Moreover, the hydraulic projects will “open new frontiers” to cultivation. In particular, the waterworks program will expand the irrigation districts that that currently draw on the Mayo and Fuerte Rivers in the southern corner of the state – bringing as much as 73,000 hectares into cultivation.

No doubt that Sonora SI and Governor Padrés are right to identify water as the state’s main challenge. Yet the picture that Sonora SI paints of a state that is moving forward to improve the lots of its residents and to overcome the water crises that besiege the state seems far removed from the reality of many Sonorenses – particularly the poor and indigenous.

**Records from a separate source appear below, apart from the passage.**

/-- A culvert (R302). Size 0: CLOSED. -/
structure Culvert where
  size : Nat := 0
  entries : List (List Byte) := []
deriving DecidableEq, Repr

/-- An entry of a core's store buffer, with the group and the sequencer that put it there (R104). -/
structure SbEntry where
  pa : Nat
  data : List Byte
  oid : Nat := 0
  st : Stream := .c
deriving DecidableEq, Repr

/-- A core (R14, R230). -/
structure Core where
  a : Ctx := {}
  b : Ctx := {}
  /-- bank B is the active bank -/
  activeB : Bool := false
  /-- the scratchpad by bank·32,768 + offset (R16, R133) -/
  sp : Map Byte := []
  spPoison : List Nat := []
  /-- BFMT0 to BFMT23 (R87) -/
  bfmt : Map (BitVec 32) := []
  cul : Map Culvert := []
  sb : List SbEntry := []
  /-- commands in flight (R150) -/
  inflight : Nat := 0
  /-- CLKDIV.DENY and ISL (R240) -/
  deny : Bool := false
  isl : BitVec 2 := 0
  /-- E-cycles passed (R5) -/
  cyc : Nat := 0
  /-- the REFCLK tick at which a swap in progress ends (R237) -/
  swapEnd : Option Nat := none
  /-- frozen, and frozen cycles still to pass (R239) -/
  frozen : Bool := false
  freezeLeft : Nat := 0
  /-- a migration request stands; excluded from placement (R289, R290, R357) -/
  migReq : Bool := false
  excluded : Bool := false
deriving DecidableEq, Repr

/-- A matrix word that the array runs (R188, R193). -/
structure Run where
  entry : MEntry
  core : Nat
  oid : Nat
  /-- MXA cycle of its start -/
  start : Nat
  /-- rows of the tile already written -/
  rows : Nat := 0
  /-- scale tables read at the start (R86): entries of A and of B -/
  sa : List Nat := []
  sb : List Nat := []
  /-- bytes of a latch load read at the start, by column·128 + k -/
  load : Map Byte := []
  loadPoison : List Nat := []
  /-- elements, by row·128 + column, that a vaccrd has already seen with their new values (R177) -/
  early : List Nat := []
  /-- the latch buffer that the word reads, as it stood at the start -/
  latch : Latch := {}
  /-- rows of A read so far from the scratchpad, each as one number, with whether a mark, or the mark of a MARGIN event, lies in it
  (R193) -/
  aRows : List (Nat × Bool × Bool) := []
  nstat : BitVec 32 := 0
  /-- a poisoned byte, and one poisoned by a MARGIN event, has reached an element (R199, R356) -/
  marked : Bool := false
  margin : Bool := false
  /-- its token is given and only its latch load still runs (R189, R193, R197) -/
  given : Bool := false
deriving DecidableEq, Repr

/-- A matrix array (R184 to R192). -/
structure Mxa where
  run : Option Run := none
  /-- the core whose active context holds the term -/
  holder : Option Nat := none
  /-- core within the cluster of the last term granted (R192) -/
  last : Nat := 3
  /-- tick of the last start (R188) -/
  lastStart : Option Nat := none
  /-- MXA cycles in which the holder's order has been empty (R190) -/
  idle : Nat := 0
  cyc : Nat := 0
  frozen : Bool := false
  freezeLeft : Nat := 0
deriving DecidableEq, Repr

/-- An element of a command FIFO (R102, R120). -/
inductive FifoE where
  | cmd (id : Nat) | marker (id : Nat)
deriving DecidableEq, Repr

/-- A copy engine (R208, R209). -/
structure Cpe where
  /-- command FIFOs by core within the cluster -/
  fifo : Map (List FifoE) := []
  /-- started commands -/
  run : List Nat := []
  last : Nat := 3
  lastDeq : Option Nat := none
  frozen : Bool := false
  freezeLeft : Nat := 0
deriving DecidableEq, Repr

/-- A PACE register (R353). -/
structure Pace where
  host : BitVec 16 := 0
  arb : BitVec 16 := 0
  ceil : BitVec 16 := 0xFFFF
  /-- the envelope override paces the queue in this interval (R354) -/
  overridden : Bool := false
deriving DecidableEq, Repr

/-- A cluster (R14). -/
structure Cluster where
  /-- the ACS by tile·16,384 + row·128 + column (R16, R175) -/
  acs : Map (BitVec 32) := []
  /-- poisoned elements of the ACS -/
  acsPoison : List Nat := []
  /-- the B-store by slice·262,144 + offset (R16, R197) -/
  bst : Map Byte := []
  bstPoison : List Nat := []
  mxa : Mxa := {}
  cpe : Cpe := {}
  paceM : Pace := {}
  paceC : Pace := {}
deriving DecidableEq, Repr

/-- How far a command has come to its end (R211). -/
inductive CmdEnd where
  /-- performing steps -/
  | running
  /-- every step performed; the commit step is next -/
  | stepped
  /-- it has ended with ENGINE_FAULT; its completion word is the last step of its end (R212) -/
  | faulted
  /-- committed; its arrival is next -/
  | committed
  /-- its arrival is held for the next phase (R299) -/
  | heldArrival
  /-- the completion word is next -/
  | arrived
  /-- its NSTAT events are next -/
  | worded
  /-- leaving the count of commands in flight is next -/
  | recorded
deriving DecidableEq, Repr
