-- ==== Sys2Proof/Machine/Ops.lean ====
section
/-! DEFINITION. The shared operations: accessors of the state, memory by bytes, translation, and taking a trap and returning
from one. -/

namespace Sys2Proof.Machine

/-! Accessors. -/

/-- A core. -/
def State.core (s : State) (k : Nat) : Core := Map.get {} s.cores k
/-- Replaces a core. -/
def State.setCore (s : State) (k : Nat) (c : Core) : State := { s with cores := Map.put s.cores k c }
/-- Changes a core. -/
def State.updCore (s : State) (k : Nat) (f : Core → Core) : State := s.setCore k (f (s.core k))

/-- A bank context of a core: `false` bank A, `true` bank B (R230). -/
def Core.ctx (c : Core) (bank : Bool) : Ctx := if bank then c.b else c.a
/-- Replaces a bank context. -/
def Core.setCtx (c : Core) (bank : Bool) (x : Ctx) : Core := if bank then { c with b := x } else { c with a := x }

/-- A bank context. -/
def State.ctx (s : State) (k : Nat) (bank : Bool) : Ctx := (s.core k).ctx bank
/-- Replaces a bank context. -/
def State.setCtx (s : State) (k : Nat) (bank : Bool) (x : Ctx) : State := s.updCore k (fun c => c.setCtx bank x)
/-- Changes a bank context. -/
def State.updCtx (s : State) (k : Nat) (bank : Bool) (f : Ctx → Ctx) : State := s.setCtx k bank (f (s.ctx k bank))
/-- The active bank of a core. -/
def State.bank (s : State) (k : Nat) : Bool := (s.core k).activeB
/-- The active context of a core. -/
def State.act (s : State) (k : Nat) : Ctx := s.ctx k (s.bank k)
/-- Changes the active context of a core. -/
def State.updAct (s : State) (k : Nat) (f : Ctx → Ctx) : State := s.updCtx k (s.bank k) f

/-- A sequencer of a context. -/
def Ctx.seq (c : Ctx) : Stream → Seq
  | .c => c.seqC | .l => c.seqL | .e => c.seqE | .s => c.seqS
/-- Replaces a sequencer of a context. -/
def Ctx.setSeq (c : Ctx) (st : Stream) (q : Seq) : Ctx :=
  match st with
  | .c => { c with seqC := q } | .l => { c with seqL := q } | .e => { c with seqE := q } | .s => { c with seqS := q }
/-- Changes a sequencer of a context. -/
def Ctx.updSeq (c : Ctx) (st : Stream) (f : Seq → Seq) : Ctx := c.setSeq st (f (c.seq st))

/-- A sequencer of the active context of a core. -/
def State.seq (s : State) (k : Nat) (st : Stream) : Seq := (s.act k).seq st
/-- Changes a sequencer of the active context of a core. -/
def State.updSeq (s : State) (k : Nat) (st : Stream) (f : Seq → Seq) : State := s.updAct k (fun c => c.updSeq st f)

/-- x[r]; x0 reads 0 (R123). -/
def Seq.get (q : Seq) (r : XReg) : Word := if r = 0 then 0 else Map.get 0 q.x r.toNat
/-- x[r] := v; a write to x0 is discarded (R123). -/
def Seq.set (q : Seq) (r : XReg) (v : Word) : Seq := if r = 0 then q else { q with x := Map.set 0 q.x r.toNat v }
/-- A loop level (R123). -/
def Seq.level (q : Seq) (n : Nat) : Level := Map.get {} q.lv n
/-- Replaces a loop level. -/
def Seq.setLevel (q : Seq) (n : Nat) (l : Level) : Seq := { q with lv := Map.put q.lv n l }
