-- ==== Sys2Proof/Machine/Versions.lean ====
section
/-! DEFINITION. Charges, versions, owners, commits, conflicts, and what ends a group or a command (R102, R108 to R114, R226,
R267, R286, R309, R314). -/

namespace Sys2Proof.Machine

/-! Charges (R267). -/

/-- The limit and the count of a node that a charge of one more would break: MEMQ and USEDM, or VERQ and USEDV. -/
def overQuota (s : State) (ver : Bool) (node : Nat) : Bool :=
  let q := s.readLE (node + (if ver then 32 else 24)) 8
  let u := s.readLE (node + (if ver then 56 else 48)) 8
  decide (q ≠ 0) && decide (q < u + 1)

/-- Adds to the count of every node of a chain. -/
def addUsed (ver : Bool) (d : Int) : List Nat → State → State
  | [], s => s
  | n :: t, s =>
    let a := n + (if ver then 56 else 48)
    addUsed ver d t (s.writeLE a 8 (wrapNat ((s.readLE a 8 : Nat) + d) 64))

/-- Charges one frame or one version to a chain: refused with the KIND of the nearest node whose limit it would break
(R267). -/
def charge (s : State) (ver : Bool) (chain : List Nat) : Except Nat State :=
  match chain.find? (overQuota s ver) with
  | some n => .error (s.readLE n 1)
  | none => .ok (addUsed ver 1 chain s)

/-- The bytes of a frame: of 64 KiB, or of a 2 MiB page (R307). -/
def frameBytes (lg : Bool) : Nat := if lg then 2097152 else 65536

/-- The frame that a frame list gives: its first, or for a 2 MiB page the first aligned run of 32 that it holds
(notes/assumptions/50.md). -/
def takeFrame (lg : Bool) (l : List Nat) : Option Nat :=
  if lg then l.find? (fun f => decide (f % 2097152 = 0) && (List.range 32).all (fun i => l.contains (f + 65536 * i))) else l.head?

/-- A frame list without the frame that it has given. -/
def leaveFrame (lg : Bool) (f : Nat) (l : List Nat) : List Nat :=
  if lg then l.filter (fun g => decide (g / 2097152 ≠ f / 2097152)) else l.drop 1

/-- The frames that a page gives back to a list. -/
def framesIn (lg : Bool) (f : Nat) : List Nat := (List.range (if lg then 32 else 1)).map (fun i => f + 65536 * i)

/-- The addresses of the leaves of a page: of the one leaf at an address, or of those of its block that a 2 MiB page writes alike
(R307). -/
def blockOf (s : State) (la l : Nat) : List Nat :=
  if leafBit l 6 then ((List.range 32).map (fun i => la / 256 * 256 + 8 * i)).filter (fun a =>
    decide (a = la) || decide (s.readLE a 8 / 512 = l / 512) && decide (s.readLE a 8 % 256 = l % 256))
  else [la]

/-- Allocates the frame of a DEM leaf before a write performs (R309): a chain is charged, the frame comes zeroed from the
polder's DRAM list; refused with the DETAIL of the record. -/
def frameFor (s : State) (polder : Nat) (chain : List Nat) (x : Xlat) : Except Nat State :=
  match charge s false chain with
  | .error k => .error k
  | .ok s1 =>
    let lg := leafBit x.leaf 6
    let free := Map.get [] s1.frames (polder * 2)
    match takeFrame lg free with
    | none => .error 0x81
    | some f =>
      let n := frameBytes lg
      let s2 := ({ s1 with frames := Map.put s1.frames (polder * 2) (leaveFrame lg f free),
                           poison := s1.poison.filter (fun l => markOf l / n != f / n) }).zeroRange f n
      .ok ((blockOf s x.leafAt x.leaf).foldl (fun s a => s.writeLE a 8 (x.leaf - x.leaf % 4 / 2 * 2 + f)) s2)

/-- The frame of a DEM leaf, charged to the chain of a region (R267, R309). -/
def demandFrame (s : State) (polder rk : Nat) (x : Xlat) : Except Nat State := frameFor s polder (s.region rk).chain x

/-! Objects: the slot image (R292) as far as ending a group touches it. -/

/-- KIND of a slot. -/
def State.kind (s : State) (pa : Nat) : Nat := s.readLE pa 1
/-- WAITERS of a slot. -/
def State.waitersOf (s : State) (pa : Nat) : Nat := s.readLE (pa + 12) 4

/-- Sets the waiters of an object: the line of R294, WAITERS, and a barrier's STATE (R297). -/
def State.setWaiters (s : State) (pa : Nat) (ws : List Waiter) : State :=
  let s := s.updObj pa (fun o => { o with waiters := ws })
  let s := s.writeLE (pa + 12) 4 ws.length
  if s.kind pa = 2 && decide (s.readLE (pa + 1) 1 ≠ 0) then s.writeLE (pa + 1) 1 (if ws.isEmpty then 1 else 2) else s

/-- Drops every waiter that a test names (R294). -/
def dropWaitersIn (test : Waiter → Bool) : List (Nat × ObjX) → State → State
  | [], s => s
  | (pa, o) :: t, s =>
    dropWaitersIn test t
      (if o.waiters.any test then s.setWaiters pa (o.waiters.filter (fun w => !test w)) else s)

/-- Drops the waiting words of a group (R294). -/
def State.dropWaiters (s : State) (oid : Nat) : State := dropWaitersIn (fun w => w.oid == oid) s.objs s

/-! Versions. -/

/-- The chain of a line. -/
def State.chain (s : State) (line : Nat) : List Version := Map.get [] s.vers line

/-- Removes the versions of a chain that a test names; each returns its pool entry and its charge (R314). -/
def dropIn (test : Version → Bool) : List Version → State → State
  | [], s => s
  | v :: t, s =>
    if test v then
      dropIn test t (addUsed true (-1) (s.region v.node).chain
        { s with pool := Map.put s.pool v.polder (Map.get 0 s.pool v.polder - 1) })
    else dropIn test t s

/-- Removes the versions that a test names from every line. -/
def dropVersions (test : Version → Bool) : List (Nat × List Version) → State → State
  | [], s => s
  | (line, vs) :: t, s =>
    let s := dropIn test vs s
    dropVersions test t
      (if vs.any test then { s with vers := Map.set [] s.vers line (vs.filter (fun v => !test v)) } else s)

/-- Removes every provisional version of an owner in one step (R110, R114). -/
def State.dropOwner (s : State) (o : Owner) : State := dropVersions (fun v => decide (v.owner = some o)) s.vers s

/-- The committed version of a chain with the largest tide up to a limit. -/
def newestUpTo (limit : Nat) (vs : List Version) : Option Version :=
  vs.foldl (fun best v =>
    if v.owner.isSome || decide (limit < v.tide) then best
    else match best with
      | some b => if b.tide ≤ v.tide then some v else best
      | none => some v) none

/-- The base of a line: the bytes and the mark in the frame (R314). -/
def State.base (s : State) (line : Nat) : List Byte × Bool := (s.readBytes line 128, s.poisoned line)

/-- `v_read` (R109, R319): the first provisional version of the owners of a view, else the committed version of the largest
tide up to the snapshot, else the base; its bytes and its mark. -/
def State.vRead (s : State) (view : List Owner) (snap line : Nat) : List Byte × Bool :=
  let vs := s.chain line
  match view.findSome? (fun o => vs.find? (fun v => decide (v.owner = some o))) with
  | some v => (v.data, v.poison)
  | none =>
    match newestUpTo snap vs with
    | some v => (v.data, v.poison)
    | none => s.base line

/-- Bytes put over bytes from an offset. -/
def mergeBytes (old : List Byte) (off : Nat) (new : List Byte) : List Byte :=
  old.take off ++ new ++ old.drop (off + new.length)

/-! Owners and their age (R110). -/

/-- What decides between two owners (R110). -/
structure OwnInfo where
  pinned : Bool := false
  begin : Nat := 0
  isCmd : Bool := false
  core : Nat := 0
  bank : Nat := 0
  id : Nat := 0
deriving DecidableEq, Repr

/-- The group of an open transaction. -/
def State.txnGroup (s : State) (id : Nat) : Option Nat :=
  let here := (s.cores.flatMap (fun e => [e.2.a, e.2.b])) ++ s.saved.map (·.ctx)
  (here.find? (fun c => match c.txn with
    | some t => t.id == id
    | none => false)).map (·.oid)

/-- The context of a group: on a core, or in a saved image. -/
def State.ctxOid (s : State) (oid : Nat) : Ctx :=
  match s.findOid oid with
  | some (k, b) => s.ctx k b
  | none => match s.saved.find? (fun v => v.ctx.oid == oid) with
    | some v => v.ctx
    | none => {}

/-- What decides an owner's age. A saved image stands on no core and counts above every core (notes/assumptions/11.md). -/
def State.ownInfo (s : State) : Owner → OwnInfo
  | .cmd id =>
    match Map.find s.cmds id with
    | some c => { begin := c.begin, isCmd := true, id := id }
    | none => { isCmd := true, id := id }
  | .group oid =>
    let c := s.ctxOid oid
    let at_ := (s.findOid oid).getD (128, false)
    { pinned := c.pinned, begin := c.begin, core := at_.1, bank := if at_.2 then 1 else 0, id := oid }
  | .remote d id => { begin := Map.get s.tide (s.port d).rcmds id, isCmd := true, id := id }
  | .txn id =>
    let oid := (s.txnGroup id).getD 0
    let c := s.ctxOid oid
    let at_ := (s.findOid oid).getD (128, false)
    match c.txn with
    | some t => { pinned := t.pinned, begin := t.begin, core := at_.1, bank := if at_.2 then 1 else 0, id := oid }
    | none => { id := oid }

/-- `a` is the younger of two owners (R110). -/
def younger (a b : OwnInfo) : Bool :=
  if a.pinned ≠ b.pinned then b.pinned
  else if a.begin ≠ b.begin then decide (b.begin < a.begin)
  else if a.isCmd ≠ b.isCmd then a.isCmd
  else if a.isCmd then decide (b.id < a.id)
  else if a.core ≠ b.core then decide (b.core < a.core)
  else decide (b.bank < a.bank)

/-! Ending commands and groups. -/

/-- Word i of a command, x(8 + i). -/
def Cmd.w (c : Cmd) (i : Nat) : Nat := (c.words.getD i 0).toNat
/-- OPC. -/
def Cmd.opc (c : Cmd) : Nat := c.w 0 % 256
/-- TAG. -/
def Cmd.tagField (c : Cmd) : Nat := bitsOf (c.w 0) 31 16
/-- BND. -/
def Cmd.bnd (c : Cmd) : Bool := bitsOf (c.w 0) 9 9 == 1
/-- CW. -/
def Cmd.cw (c : Cmd) : Bool := bitsOf (c.w 0) 10 10 == 1

/-- A command leaves the machine: its engine, its core's count (R211, R150), its FIFO, its provisional versions. -/
def State.removeCmd (s : State) (id : Nat) : State :=
  match Map.find s.cmds id with
  | none => s
  | some c =>
    let s := s.dropOwner (.cmd id)
    let s := s.updCluster (clusterOf c.core) (fun cl =>
      { cl with cpe := { cl.cpe with
          run := cl.cpe.run.filter (· != id),
          fifo := Map.upd [] cl.cpe.fifo (c.core % 4) (fun l => l.filter (fun e => decide (e ≠ .cmd id))) } })
    let s := s.updCore c.cnt (fun k => { k with inflight := k.inflight - 1 })
    { s with cmds := Map.del s.cmds id,
             objs := s.objs.map (fun o => (o.1, { o.2 with arrivals := o.2.arrivals.filter (· != id) })) }

/-- The physical address of a completion word: a plain, writable page (R206), else the cause that refuses it. -/
def State.cwAddr (s : State) (c : Cmd) : Except Cause Xlat :=
  if c.w 7 / 2 ^ 20 = 2 ^ 36 - 1 then .error .pageAbsent
  else match s.translate (s.viaCmd c) (c.w 7) .write with
  | .error e => .error e
  | .ok x => if x.v then .error .pageType else .ok x

/-- A faulting command still has a completion word to write: CW is set and its address stands (R206, R212). -/
def State.faultWord (s : State) (c : Cmd) : Bool :=
  c.cw && decide (c.w 7 % 8 = 0) && match s.cwAddr c with
    | .ok _ => true
    | .error _ => false

/-- The record fields of a command's trap (R226). -/
def cmdTrap (c : Cmd) (cause : Cause) (sub faddr detail : Nat) : TrapReq :=
  { cause := cause, async := true, st := c.st, faddr := faddr, tag := c.tagField, opc := c.opc, sub := sub, detail := detail,
    index := if c.opc ∈ [4, 5, 6] then c.cur else 0, done := c.done, cmd := some c.id }

/-- A command ends with ENGINE_FAULT (R226): its versions are removed and its pusher takes the trap; a completion word is then
the last step of its end (R212). A killed command only goes (R229). -/
def State.faultCmd (s : State) (id sub faddr : Nat) : State :=
  match Map.find s.cmds id with
  | none => s
  | some c =>
    if c.killed then s.removeCmd id
    else if c.ending = .faulted then s
    else
      let s := (s.dropOwner (.cmd id)).deliver c.oid (cmdTrap c .engineFault sub faddr 0)
      if s.faultWord c then s.updCmd id (fun c => { c with status := 1, ending := .faulted, susp := false, wait := none })
      else s.removeCmd id

/-- A started command is killed: it ends at its next step, and an arrival of it that is held is dropped (R229, R299). -/
def State.killStarted (s : State) (id : Nat) : State :=
  { (s.updCmd id (fun c => { c with killed := true })) with
    objs := s.objs.map (fun o => (o.1, { o.2 with arrivals := o.2.arrivals.filter (· != id) })) }

/-- The commands of a group end as R229 states for a kill: those not started are discarded, those started end at their next
step. -/
def killCmds (oid : Nat) : List (Nat × Cmd) → State → State
  | [], s => s
  | (id, c) :: t, s =>
    killCmds oid t (if c.oid = oid then (if c.started then s.killStarted id else s.removeCmd id) else s)

/-- The bank context becomes EMPTY: its waiters are dropped, its provisional versions removed, its culverts closed, its term
ended, its remap entry freed (R114, R190, R194, R231, R302). -/
def State.freeCtx (s : State) (k : Nat) (bank : Bool) : State :=
  let c := s.ctx k bank
  let s := s.dropWaiters c.oid
  let s := s.dropOwner (.group c.oid)
  let s := match c.txn with
    | some t => s.dropOwner (.txn t.id)
    | none => s
  let s := s.updCore k (fun co =>
    { co with cul := (List.range 4).foldl (fun m i => if c.culs.getD i 0 ≠ 0 then Map.put m i {} else m) co.cul })
  let s := s.updCluster (clusterOf k) (fun cl =>
    if cl.mxa.holder = some k && decide (s.bank k = bank) then { cl with mxa := { cl.mxa with holder := none } } else cl)
  let s := s.updRegion c.group.region (fun r => { r with remap := r.remap.filter (fun e => e.2 != 2 * k + (if bank then 1 else 0)) })
  s.setCtx k bank {}
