/-- qst and qsti. -/
def storeQ (g : Guard) (qn : BitVec 4) (xa : XReg) (cnt : BitVec 4) (fin : State → State) (s : State) :
    Host.Outcome State Fault Refusal :=
  wordQ [.s] (decide (qn.toNat < 8)) g [xa] (popY qn cnt fin (fun s _ => s))
    (fun s =>
      let bad := badHead (qn.toNat - 8)
      if (bad s).isSome then s.raiseAt .poison 0 (s.poisonDetail .poison bad) 0
      else popY qn cnt fin (fun s d => s.enqueue (.qst (qAddr s xa) d)) s) s

/-- qst. -/
def execQst (g : Guard) (qn : BitVec 4) (xa : XReg) (cnt : BitVec 4) (s : State) := storeQ g qn xa cnt id s
/-- qsti. -/
def execQsti (g : Guard) (qn : BitVec 4) (xa : XReg) (cnt : BitVec 4) (s : State) :=
  storeQ g qn xa cnt (incX xa (64 * (cnt.toNat + 1))) s
/-- qdrop. -/
def execQdrop (g : Guard) (qn cnt : BitVec 4) (s : State) : Host.Outcome State Fault Refusal :=
  wordQ [.s] (decide (qn.toNat < 8)) g [] (popY qn cnt id (fun s _ => s)) (popY qn cnt id (fun s _ => s)) s

/-! Pushes (R117, R150). -/

/-- The provisional versions that a context reads, by line: the first of its view's owners that holds one (R117, R319). -/
def State.viewOf (s : State) (c : Ctx) : Map (List Byte × Bool) :=
  s.vers.filterMap (fun e => (c.view.findSome? (fun o => e.2.find? (fun v => decide (v.owner = some o)))).map (fun v => (e.1, v.data, v.poison)))

/-- The push step: a LAUNCH first commits the group's versions and pins it (R111, R113); the command enters the tail of its
FIFO and becomes an owner with the tide at the push. -/
def State.pushCmd (s : State) (k : Nat) (bank : Bool) (st : Stream) (words : List Word) (tag : Tag) : State :=
  let c := s.ctx k bank
  let s := if (words.headD 0).toNat % 256 = 14 then
      (s.commit (.group c.oid) (fun _ => true)).updCtx k bank (fun c => { c with pinned := true })
    else s
  let id := s.nextId
  let cmd : Cmd := { id := id, words := words, oid := c.oid, group := c.group, st := st, tag := tag, polder := c.polder,
                     owner := c.owner, tier := c.tier, core := k, cnt := k, begin := s.tide, snap := s.tide, view := s.viewOf c, rsnap := c.readSnap }
  let s := { s with nextId := id + 1, cmds := Map.put s.cmds id cmd }
  let s := s.updCluster (clusterOf k) (fun cl =>
    { cl with cpe := { cl.cpe with fifo := Map.upd [] cl.cpe.fifo (k % 4) (fun l => l ++ [.cmd id]) } })
  s.updCore k (fun co => { co with inflight := co.inflight + 1 })

/-- The copy engine's island, where a core's command FIFO lies, takes cycles: a command crosses into it (R20, R355). -/
def State.fifoOn (s : State) (k : Nat) : Bool := s.islandOn (cpeIsland (clusterOf k))

/-- push at the head of its issue buffer. -/
def perfPush (words : List Word) (xd : XReg) (tag : Tag) (s : State) (k : Nat) (bank : Bool) (st : Stream) : Perf :=
  if !s.drained k bank st || !s.fifoOn k then .wait
  else if 64 ≤ (s.core k).inflight then .done (s.setXOf k bank st xd 1)
  else .done ((s.pushCmd k bank st words tag).setXOf k bank st xd 0)

/-- x8 to x15 as the command. -/
def commandWords (q : Seq) : List Word := (List.range 8).map (fun i => q.get (.ofNat 4 (8 + i)))

/-- The registers that a push reads. -/
def pushRegs : List XReg := (List.range 8).map (fun i => BitVec.ofNat 4 (8 + i))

Yaqui men gather for tribal meeting at Vícam Estación, 
site of Yaqui blockade of Highway #15 / Photo by Tom Barry




[i] Sonora SI, “Acueducto Independencia,” Fondo de Operación de Obras, August 2012, at: http://www.sonorasi.gob.mx/eb/images/SONORA_SI_apuntes_31_08_2012.pdf
[ii] Sonora SI, “Acueducto Independencia,” Fondo de Operación de Obras, August 2012, at: http://www.sonorasi.gob.mx/web/images/SONORA_SI_apuntes_31_08_2012.pdf
[iii]  Luque, Diana et al, “Pueblos indígenas de Sonora: el agua, ¿es de todos?” Región y Sociedad, No.3, 2012. For an excellent treatment of this biocultural framework for sustainability (with field studies of Seris and Tohono O’, see: Gary Paul Nabhan, Cultures of Habitat: On Nature, Culture, and Story (Counterpoint, 1997). For a broader treatments, see, among others: E. Boege, El patrimonio biocultural de lost pueblos indígenas, Mexico, INAH, 2008; Luisa Maffi, On Biocultural Biodiversity: Linking Language, Knowledge and the Environment, Smithsonian Institute Press, 2001.
[iv] Luque, Diana et al, “Pueblos indígenas de Sonora: el agua, ¿es de todos?” Región y Sociedad, No.3, 2012.